1. Force majeure clauses in a contract
“Force majeure” is a French term which, directly translated, means “major force” and can be summarised as “any happening, whether due to natural causes or human agency, which is unforeseeable with reasonable foresight and unavoidable with reasonable care.” A force majeure clause refers to a provision in a contract that regulates the relationship between contracting parties when a force majeure event occurs. These clauses usually include a list of extraordinary events, occurrences or circumstances that might prevent one or both parties from fulfilling their obligations. The clause may include the following events: an act of God, act of threat of terrorism, war, riot, strike, public demonstration, explosions, lightning, fire, flood, drought, extreme weather conditions and governmental restraint.
A force majeure clause in a building contract might read along the following lines:
“Force Majeure” means an event beyond the control of the party concerned, that is not caused by the fault of such party and could not reasonably have been foreseen by it, that renders such party unable to perform its obligations in terms of this agreement and such events shall include, but not be limited to:
(a) fire, flood, storm, rain, hail, lightning or any other inclement weather or natural disaster, civil disturbance, explosion, power failure or reduction of power supply, acts, orders or regulations of any governmental or regulatory authority, agency or department, lack or shortage of materials or inability to procure equipment and material;
(b) war, invasion, act of a foreign enemy, hostilities (whether war be declared or not), terrorism, civil war, rebellion, revolution, criminal action, theft or vandalism; and
(c) strikes, lock-outs and labour disputes causing cessation (whether complete or partial) of work or affecting any of the trades employed upon or in connection with the Works, interruption or slow down of work, whether of the party concerned or any contractor or service provider of such party, delays by subcontractors, or in the supply of materials or any delay occasioned by the owner or third parties
The Builder shall not be liable to the Owner for any damages or penalty of whatever nature, whether consequential or otherwise, which may be sustained by the Owner as the result of an event of Force Majeure or other event which it could not reasonably have foreseen, and the period for the completion of the Works shall be extended by the duration of any such event.

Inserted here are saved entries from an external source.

-- ==== Sys2Proof/Machine/Calls.lean ====
section
/-!
DEFINITION. Machine/Calls.lean: locations, areas and responsibility, operator commands, alarm calls and
the engineer-safety timer (chapter 08, R237 to R252).
-/
namespace Sys2Proof.Machine

def Node.area (n : Node) (a : Nat) : AreaSt := mapGet n.areas a {}
def Node.setArea (n : Node) (a : Nat) (x : AreaSt) : Node := { n with areas := mapPut n.areas a x }
def Node.ao (n : Node) (a sub : Nat) : Nat := n.oi a 0x6300 sub

/-! ## Locations and the roster (R237, R250) -/

/-- Fields of a location entry (Table 8-9). -/
def Node.locKind (n : Node) (l : Nat) : Nat := fieldLE (n.domI 0 0x6300 0x20) (8 * l) 1
def Node.locHost (n : Node) (l : Nat) : Nat := fieldLE (n.domI 0 0x6300 0x20) (8 * l + 1) 1
def Node.locMasters (n : Node) (l : Nat) : Nat := fieldLE (n.domI 0 0x6300 0x20) (8 * l + 4) 4

/-- R237: does a table of 512 bytes keep Table 8-9? -/
def locEntryOk (bs : List Byte) (l : Nat) : Bool :=
  let host := fieldLE bs (8 * l + 1) 1
  let masters := fieldLE bs (8 * l + 4) 4
  fieldLE bs (8 * l) 1 ≤ 5 && host ≤ 254 && fieldLE bs (8 * l + 2) 2 == 0 && masters < 2 ^ 21 && (host == 0 || masters == 0)
    && (l != 63 || fieldLE bs (8 * l) 1 == 0)
def locTableOk (bs : List Byte) : Bool := (List.range 64).all (locEntryOk bs)

/-- R238: may master `m` speak for location `l`? -/
def Node.speaksFor (n : Node) (m : Master) (l : Nat) : Bool :=
  let h := n.locHost l
  match m with
  | .ring i => h != 0 && i.val == h
  | .vat v => h == 0 && bit (n.locMasters l) v.val
  | .localPort => h == 0 && bit (n.locMasters l) 16
  | .can c => h == 0 && bit (n.locMasters l) (17 + c.val)

/-- A byte of the roster, whose default is all 0xFF. -/
def Node.rosterByte (n : Node) (i : Nat) : Nat :=
  let bs := n.domI 0 0x6300 0x21
  if bs = [] then 0xFF else fieldLE bs i 1

/-- The call units of an engineer. -/
def Node.units (n : Node) (e : Nat) : List Nat := ((List.range 4).map (fun i => n.rosterByte (4 * e + i))).filter (· < 64)

/-- R250: the hourly slot of the present ship's local time. -/
def Node.dutySlot (n : Node) : Nat :=
  let s : Int := (n.utc.1 : Int) + n.oint 16 0 0x6300 0x23 * 60
  let s := s.toNat
  24 * ((s / 86400 + 3) % 7) + s / 3600 % 24

/-- R250: the duty engineer, 0xFF for none. -/
def Node.dutyEngineer (n : Node) : Nat :=
  let e := if n.o 0x6300 0x22 ≠ 0xFF then n.o 0x6300 0x22 else n.rosterByte (64 + n.dutySlot)
  if e < 16 ∧ n.units e ≠ [] then e else 0xFF

/-- A bit per location of a list. -/
def locBits (ls : List Nat) : Nat := ls.foldl (fun m l => m ||| 2 ^ l) 0

/-- R247, Table 8-14: the locations that a call at a level reaches. -/
def Node.reached (n : Node) (level : Nat) : Nat :=
  let kind := fun k => locBits ((List.range 63).filter (fun l => n.locKind l == k))
  let duty := n.dutyEngineer
  (if 1 ≤ level then (if duty < 16 then locBits (n.units duty) else 0) ||| kind 4 else 0)
    ||| (if 2 ≤ level then locBits ((List.range 16).map n.units).flatten else 0)
    ||| (if 3 ≤ level then kind 2 else 0)

/-! ## System records and call messages (R230, R248, R310) -/

/-- A record of Table 8-7. -/
def Node.sysRec (n : Node) (point state prio value tk : Nat) : Node :=
  n.addRec { point := point, state := state, prio := prio, qf := 0, detail := 8 * 16, time := tk, value := value, area := point % 16 }

/-- The HOST of each location, as Table 10-10 carries it. -/
def Node.hosts (n : Node) : List Byte := ((List.range 64).map (fun l => toLE 1 (n.locHost l))).flatten

/-- A call message of area `a` (Table 10-10), queued for the ring. -/
def Node.callMessage (n : Node) (a kind state level prio rep point tk : Nat) : Node :=
  let seq := (n.area a).seq
  let body := toLE 1 a ++ toLE 1 kind ++ toLE 1 state ++ toLE 1 level ++ toLE 1 prio ++ toLE 1 rep ++ toLE 2 seq ++ toLE 2 point
    ++ zeros 6 ++ toLE 8 tk ++ toLE 8 (n.reached level) ++ n.hosts
  { n with frame := { n.frame with calls := n.frame.calls ++ [(seq + 65536 * a, body)] } }

/-- The raising points of an area: those that raise or hold its call (R246, Table 8-3), with priorities. -/
def Node.raising (n : Node) (a : Nat) : List (Nat × Nat) :=
  n.pointsInUse.filterMap (fun p =>
    let s := n.pt p
    let pr := if s.st = 7 then n.faultPrio p else if s.cond = 0 then s.prio else n.condPrio p s.cond
    if n.po p 0x11 = a ∧ (s.st = 1 ∨ (s.st = 7 ∧ s.faultUnack)) ∧ pr ≤ 2 then some (p, pr) else none)

/-- The highest priority that raises the call, or the last one that did. -/
def Node.callPrio (n : Node) (a : Nat) : Nat :=
  match n.raising a with
  | [] => (n.area a).prio
  | l => l.foldl (fun m e => min m e.2) 4

/-- A change of the alarm call: its sequence number, its system record and its message (R248). -/
def Node.callChanged (n : Node) (a tk : Nat) : Node :=
  let x := n.area a
  let x := { x with seq := (x.seq + 1) % 65536, prio := n.callPrio a, rep := 0, repAt := n.now, changedAt := tk }
  let n := n.setArea a x
  let st := if x.call = 0 then 0xFF else if x.call = 2 then 4 + x.level else x.level
  let n := n.sysRec (0x8000 + a) st x.prio (r32 (x.point : Rat)) tk
  n.callMessage a 0 (if x.call = 0 then 2 else x.call - 1) x.level x.prio 0 x.point tk

/-- The engineer-safety call has no raising point: what its message carries as PRIORITY and POINT is not
stated, so both are free values (assumption log 53). -/
def Node.esMessage (n : Node) (a state level rep tk : Nat) : Node :=
  let (p, n) := n.draw
  let (q, n) := n.draw
  n.callMessage a 1 state level (p % 256) rep (q % 65536) tk

/-- A change of the engineer-safety call. -/
def Node.esCallChanged (n : Node) (a state level tk : Nat) : Node :=
  let x := n.area a
  (n.setArea a { x with seq := (x.seq + 1) % 65536, esRep := 0, esRepAt := n.now, esChangedAt := tk }).esMessage a state level 0 tk

/-! ## Responsibility (R239 to R241) -/

/-- Does this node decide the area's responsibility (R240)? -/
def Node.isAreaMaster (n : Node) (a : Nat) : Bool :=
  n.ao a 0x02 == 0 || n.ao a 0x02 == n.ident || n.ao a 0x02 == n.pubIdent

/-- The record of a change of holder or attendance. -/
def Node.respRec (n : Node) (a tk : Nat) : Node :=
  n.sysRec (0x8010 + a) (n.area a).holder 4 (if (n.area a).attended then r32 1 else r32 0) tk

/-- Seconds left of the engineer-safety period. -/
def Node.esLeft (n : Node) (a : Nat) : Nat :=
  n.ao a 0x11 - (n.area a).esCount * n.framePeriod / 1000000000

/-- The engineer-safety timer enters a state (Table 8-17) with its record; a call in progress ends
unless the state is EXPIRED. -/
def Node.enterEs (n : Node) (a st tk : Nat) : Node :=
  let x := n.area a
  let x := if st ≤ 1 then { x with esCount := 0, esAt := n.now } else x
  let n := n.setArea a { x with es := st }
  let n := n.sysRec (0x8020 + a) st 4 (r32 (if st = 0 then 0 else (n.esLeft a : Rat))) tk
  if st = 3 then
    (n.setArea a { n.area a with esCall := some 2, esCallCount := 0, esCallAt := n.now }).esCallChanged a 0 2 tk
  else match (n.area a).esCall with
    | some l => (n.setArea a { n.area a with esCall := none, esClears := 2 }).esCallChanged a 2 l tk
    | none => n

/-! ## Judging an operator command (R238 to R244) -/

/-- What a waiting command does to an area's responsibility and calls, for judging the ones after it:
each request sees the effect of those served before it (R81). -/
def respEffect (a : Nat) (x : AreaSt) (c : OpCmd) : AreaSt :=
  if c.when_ ≠ 0 ∨ c.target ≠ a then x
  else if c.op = 9 then { x with offer := some c.param }
  else if c.op = 10 then { x with holder := x.offer.getD x.holder, offer := none }
  else if c.op = 11 then { x with offer := none }
  else if c.op = 12 then { x with holder := c.loc, offer := none }
  else if c.op = 13 then { x with attended := true }
  else if c.op = 14 then { x with attended := false, es := 0 }
  else if c.op = 15 then { x with call := if x.call = 1 then 2 else x.call }
  else if c.op = 16 ∨ c.op = 17 then { x with es := 1 }
  else if c.op = 18 then { x with es := 0 }
  else x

Whereas a defaulting party will usually face the normal consequences of breach of contract, being cancellation, specific performance and a claim for damages, a force majeure clause yields different results. Parties are given the opportunity to agree on a less robust approach to breach of contract when a party’s failure to fulfil contractual obligations can be attributed to events that are unforeseeable and beyond their control. In line with the principal of freedom of contract, parties are free to include force majeure clauses that are industry-specific and tailored to their specific circumstances, as illustrated by the abovementioned example of a force majeure clause in the context of a building contract. Therefore, there is no exhaustive list of force majeure events and no single way to address the consequences of non-performance due to a force majeure event.
Typically, a force majeure clause will suspend the contract for the duration of the force majeure event. It can also include a resolutive time period that makes provision for the unilateral termination of the contract by the non-defaulting party in the event that the force majeure event lasts beyond the stipulated period. Including a resolutive period in the force majeure clause prevents a contract from being suspended indefinitely and keeping parties bound to the contract for longer than what they deem to be fair and reasonable in the circumstances.
2. Common law doctrine of supervening impossibility
In the absence of a force majeure clause, a party to a contract can still rely on the common law doctrine of supervening impossibility. This doctrine refers to a situation where, after the conclusion of a contract, circumstances beyond the parties’ control make it impossible for a party to fulfil his contractual obligations. The requirements that need to be met for a party to rely on supervening impossibility are fourfold.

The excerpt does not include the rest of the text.